Der schöne Schein täuscht. Selbst wenn die Inflationsrate jetzt unter die Drei-Prozent-Marke gefallen ist, der niedrigsten Stand seit zweieinhalb Jahren in Deutschland, müssen viele Haushalte weiter mit spitzem Stift rechnen. Für die meisten Lebensmittel etwa steigen die Preise noch immer überdurchschnittlich stark – und auch die zuletzt wieder etwas erträglicher gewordenen Kosten für Energie dürften schon bald wieder anziehen. Die ersten großen Stromversorger haben für April bereits Preiserhöhungen von teilweise mehr als zehn Prozent angekündigt, nachdem die Ampelkoalition unter dem Druck des Karlsruher Haushaltsurteiles den Konzernen einen schon sicher geglaubten Zuschuss von mehr als fünf Milliarden Euro zu den Netzentgelten wieder gestrichen hat. Von den weiter steigenden Mieten, die die Preise ebenfalls treiben, gar nicht zu reden. Zum Richtwert der Europäischen Zentralbank, einer Inflation von etwa zwei Prozent, ist der Weg also noch weit. Erst dann wäre so etwas wie eine relative Preisstabilität erreicht.
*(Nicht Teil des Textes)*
-- ==== Sys2Proof/Laws/Memory.lean ====
section
/-! SUPPORT. The regions: every operation keeps the canonical form, and in that form reading is looking up the
list of bytes. -/

namespace Sys2Proof.Machine

variable {m m' : Memory} {i j k : Nat} {b : Byte}

@[simp] theorem Memory.len_bytes (m : Memory) : m.bytes.length = m.len := by
  simp [Memory.bytes, Memory.len]

/-! ### Canonical form -/

/-- In canonical form the cell at position `i` has address `i`. -/
theorem Memory.wf_getElem (h : m.wf) (hi : i < m.length) : m[i].1 = i := by
  have hl : i < (m.map Prod.fst).length := by simpa using hi
  have : (m.map Prod.fst)[i] = (List.range m.length)[i]'(by simpa using hi) := by
    congr 1
  simpa using this

/-- The converse: cells whose addresses are their positions are in canonical form. -/
theorem Memory.wf_of_getElem (h : ∀ i (hi : i < m.length), m[i].1 = i) : m.wf := by
  refine List.ext_getElem (by simp) fun i h₁ h₂ => ?_
  simpa using h i (by simpa using h₁)

/-- Canonical form: addresses rise strictly. -/
theorem Memory.wf_rising (h : m.wf) : (m.map Prod.fst).Pairwise (· < ·) := by
  have : m.map Prod.fst = List.range m.length := h
  rw [this]; exact List.pairwise_lt_range

/-- Two regions in canonical form with the same bytes are the same data. -/
theorem Memory.eq_of_bytes (h : m.wf) (h' : m'.wf) (hb : m.bytes = m'.bytes) : m = m' := by
  have hl : m.length = m'.length := by
    have := congrArg List.length hb; simpa [Memory.bytes] using this
  refine List.ext_getElem hl fun i h₁ h₂ => Prod.ext ?_ ?_
  · rw [Memory.wf_getElem h h₁, Memory.wf_getElem h' h₂]
  · have : m.bytes[i]? = m'.bytes[i]? := by rw [hb]
    simpa [Memory.bytes, h₁, h₂] using this

theorem Memory.wf_ofBytes (bs : List Byte) : (Memory.ofBytes bs).wf := by
  refine Memory.wf_of_getElem fun i hi => ?_
  simp [Memory.ofBytes]

@[simp] theorem Memory.bytes_ofBytes (bs : List Byte) : (Memory.ofBytes bs).bytes = bs := by
  simp [Memory.bytes, Memory.ofBytes, List.map_snd_zip]

@[simp] theorem Memory.len_ofBytes (bs : List Byte) : (Memory.ofBytes bs).len = bs.length := by
  simp [Memory.len, Memory.ofBytes]

/-! ### Appending -/

theorem Memory.wf_append (h : m.wf) : (m.append b).wf := by
  have : m.map Prod.fst = List.range m.length := h
  simp [Memory.append, Memory.wf, this, Memory.len, List.range_succ]

@[simp] theorem Memory.bytes_append : (m.append b).bytes = m.bytes ++ [b] := by
  simp [Memory.append, Memory.bytes]

@[simp] theorem Memory.len_append : (m.append b).len = m.len + 1 := by
  simp [Memory.append, Memory.len]

theorem Memory.wf_appendAll (h : m.wf) (bs : List Byte) : (m.appendAll bs).wf := by
  induction bs generalizing m with
  | nil => exact h
  | cons b bs ih => exact ih (Memory.wf_append h)

@[simp] theorem Memory.bytes_appendAll (bs : List Byte) :
    (m.appendAll bs).bytes = m.bytes ++ bs := by
  induction bs generalizing m with
  | nil => simp [Memory.appendAll]
  | cons b bs ih =>
    have := ih (m := m.append b)
    simp only [Memory.appendAll, List.foldl_cons] at this ⊢
    rw [this]; simp

@[simp] theorem Memory.len_appendAll (bs : List Byte) :
    (m.appendAll bs).len = m.len + bs.length := by
  rw [← Memory.len_bytes, Memory.bytes_appendAll]; simp

/-! ### Reading -/

/-- In canonical form, reading is looking up the list of bytes. -/
theorem Memory.read_eq (h : m.wf) (i : Nat) : m.read i = m.bytes[i]? := by
  unfold Memory.read
  split
  · rename_i c hf
    obtain ⟨p, hp, hpc⟩ := List.getElem_of_mem (List.mem_of_find?_eq_some hf)
    have hc : c.1 = i := by simpa using List.find?_some hf
    have : p = i := by rw [← Memory.wf_getElem h hp, hpc, hc]
    subst this
    simp [Memory.bytes, hp, hpc]
  · rename_i hf
    have hn : m.length ≤ i := by
      by_contra hc
      have hi : i < m.length := by omega
      have := List.find?_eq_none.1 hf _ (List.getElem_mem hi)
      simp [Memory.wf_getElem h hi] at this
    simp [Memory.bytes, hn, Config.unlistedByte]

/-- A read outside the region has no value (R38). -/
theorem Memory.read_outside (h : m.wf) (hi : m.len ≤ i) : m.read i = none := by
  rw [Memory.read_eq h]; simpa using hi

/-- A read inside the region has one. -/
theorem Memory.read_inside (h : m.wf) (hi : i < m.len) : ∃ b, m.read i = some b := by
  rw [Memory.read_eq h]; exact ⟨m.bytes[i]'(by simpa using hi), by simp [hi]⟩

/-- An append leaves every byte before the old tail as it was. -/
theorem Memory.read_appendAll (h : m.wf) (bs : List Byte) (hi : i < m.len) :
    (m.appendAll bs).read i = m.read i := by
  rw [Memory.read_eq (Memory.wf_appendAll h bs), Memory.read_eq h, Memory.bytes_appendAll,
    List.getElem?_append_left (by simpa using hi)]

/-! ### Writing -/

theorem Memory.write_length (hw : m.write i b = some m') : m'.length = m.length := by
  unfold Memory.write at hw
  split at hw
  · injection hw with hw; simp [← hw]
  · cases hw

theorem Memory.wf_write (h : m.wf) (hw : m.write i b = some m') : m'.wf := by
  unfold Memory.write at hw
  split at hw
  · injection hw with hw
    subst hw
    refine Memory.wf_of_getElem fun p hp => ?_
    have hp' : p < m.length := by simpa using hp
    have := Memory.wf_getElem h hp'
    simp only [List.getElem_map]
    split <;> simp_all
  · cases hw

@[simp] theorem Memory.len_write (hw : m.write i b = some m') : m'.len = m.len :=
  Memory.write_length hw

/-- In canonical form, a write replaces one byte of the list. -/
theorem Memory.bytes_write (h : m.wf) (hw : m.write i b = some m') : m'.bytes = m.bytes.set i b := by
  unfold Memory.write at hw
  split at hw
  · injection hw with hw
    subst hw
    refine List.ext_getElem (by simp [Memory.len]) fun p h₁ h₂ => ?_
    have hp : p < m.length := by simpa [Memory.len] using h₁
    have := Memory.wf_getElem h hp
    simp only [Memory.bytes, List.getElem_map, List.getElem_set, this]
    by_cases hpi : p = i
    · simp [hpi]
    · simp [hpi, Ne.symm hpi]
  · cases hw

/-- A write inside the region has a result. -/
theorem Memory.write_inside (h : m.wf) (hi : i < m.len) : ∃ m', m.write i b = some m' := by
  obtain ⟨c, hc⟩ := Memory.read_inside h hi
  exact ⟨m.map fun c => if c.1 = i then (i, b) else c, by simp [Memory.write, hc]⟩

/-- Reading the byte just written. -/
theorem Memory.read_write_same (h : m.wf) (hw : m.write i b = some m') : m'.read i = some b := by
  have hi : i < m.len := by
    by_contra hc
    have := Memory.read_outside h (i := i) (by omega)
    simp [Memory.write, this] at hw
  rw [Memory.read_eq (Memory.wf_write h hw), Memory.bytes_write h hw]
  simp [hi]

/-- A write leaves every other byte as it was. -/
theorem Memory.read_write_ne (h : m.wf) (hw : m.write i b = some m') (hij : j ≠ i) :
    m'.read j = m.read j := by
  rw [Memory.read_eq (Memory.wf_write h hw), Memory.bytes_write h hw, Memory.read_eq h,
    List.getElem?_set_ne (Ne.symm hij)]

/-- Everything a run of writes can do: inside the region it succeeds, keeps the form and the length, and
replaces exactly the bytes written. -/
theorem Memory.writeAll_ok (bs : List Byte) (h : m.wf) (hj : j + bs.length ≤ m.len) :
    ∃ m', m.writeAll j bs = .ok m' ∧ m'.wf ∧ m'.len = m.len ∧
      m'.bytes = m.bytes.take j ++ bs ++ m.bytes.drop (j + bs.length) := by
  induction bs generalizing m j with
  | nil => exact ⟨m, rfl, h, rfl, by simp⟩
  | cons b bs ih =>
    simp only [List.length_cons] at hj
    obtain ⟨m₁, h₁⟩ := Memory.write_inside (b := b) h (i := j) (by omega)
    have hl : m₁.len = m.len := Memory.len_write h₁
    obtain ⟨m₂, h₂, hwf, hlen, hbytes⟩ := ih (j := j + 1) (Memory.wf_write h h₁) (by omega)
    refine ⟨m₂, by simp [Memory.writeAll, h₁, h₂], hwf, by omega, ?_⟩
    have hjl : j < m.bytes.length := by simp; omega
    rw [hbytes, Memory.bytes_write h h₁, List.take_add_one,
      List.take_set_of_le (Nat.le_refl j), List.drop_set_of_lt (by omega)]
    rw [List.getElem?_set_self hjl]
    simp [List.append_assoc, show j + 1 + bs.length = j + (bs.length + 1) by omega]

/-- A run of writes that succeeds keeps the canonical form, wherever it stands. -/
theorem Memory.writeAll_wf (bs : List Byte) (h : m.wf) (hw : m.writeAll j bs = .ok m') :
    m'.wf ∧ m'.len = m.len := by
  induction bs generalizing m j with
  | nil => injection hw with hw; subst hw; exact ⟨h, rfl⟩
  | cons b bs ih =>
    unfold Memory.writeAll at hw
    split at hw
    · cases hw
    · rename_i m₁ h₁
      obtain ⟨h₂, hl⟩ := ih (Memory.wf_write h h₁) hw
      exact ⟨h₂, hl.trans (Memory.len_write h₁)⟩

/-! ### Dropping the tail -/

theorem Memory.wf_dropTail (h : m.wf) (k : Nat) : (m.dropTail k).wf := by
  refine Memory.wf_of_getElem fun i hi => ?_
  have hi' : i < m.length := by
    have := hi; simp only [Memory.dropTail, List.length_take] at this; omega
  simpa [Memory.dropTail] using Memory.wf_getElem h hi'

@[simp] theorem Memory.bytes_dropTail (k : Nat) :
    (m.dropTail k).bytes = m.bytes.take (m.len - k) := by
  simp [Memory.dropTail, Memory.bytes]

@[simp] theorem Memory.len_dropTail (k : Nat) : (m.dropTail k).len = m.len - k := by
  simp [Memory.dropTail, Memory.len]

/-- Dropping what was appended gives the region back (R120, R122). -/
theorem Memory.dropTail_appendAll (m : Memory) (bs : List Byte) :
    (m.appendAll bs).dropTail bs.length = m := by
  have key : ∀ (bs : List Byte) (m : Memory), ∃ cs, m.appendAll bs = m ++ cs ∧ cs.length = bs.length := by
    intro bs
    induction bs with
    | nil => intro m; exact ⟨[], by simp [Memory.appendAll], rfl⟩
    | cons b bs ih =>
      intro m
      obtain ⟨cs, hcs, hl⟩ := ih (m.append b)
      exact ⟨(m.len, b) :: cs, by
        simp only [Memory.appendAll, List.foldl_cons] at hcs ⊢
        rw [hcs]; simp [Memory.append], by simp [hl]⟩
  obtain ⟨cs, hcs, hl⟩ := key bs m
  simp [Memory.dropTail, Memory.len, hcs, ← hl]

end Sys2Proof.Machine
end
Eine zu frühe und zu starke Zinssenkung wäre riskant
Ein Blick auf die sogenannte Kerninflation, aus der die schwankungsanfälligen Preise für Energie und Lebensmittel herausgerechnet werden und die viele Ökonomen für die deutlich aussagefähigere Größe halten, bestätigt das. Sie ist im Januar nur um magere 0,1 Prozentpunkte auf immer noch 3,4 Prozent gesunken. Ob die Europäische Zentralbank damit schon im Frühsommer die Zinsen senken kann, wie ihre Präsidentin Christine Lagarde es Anfang des Jahres beim Weltwirtschaftsforum in Davos angedeutet hat? Unklar, wenn nicht gar fraglich. So sehr die europäische Wirtschaft oder viele potenzielle Bauherren in Deutschland jetzt auf günstigeres Geld hoffen, so riskant wäre eine zu frühe und zu starke Zinssenkung. Damit würde die europäische Notenbank dem gierigen Biest Inflation nur neues Futter geben.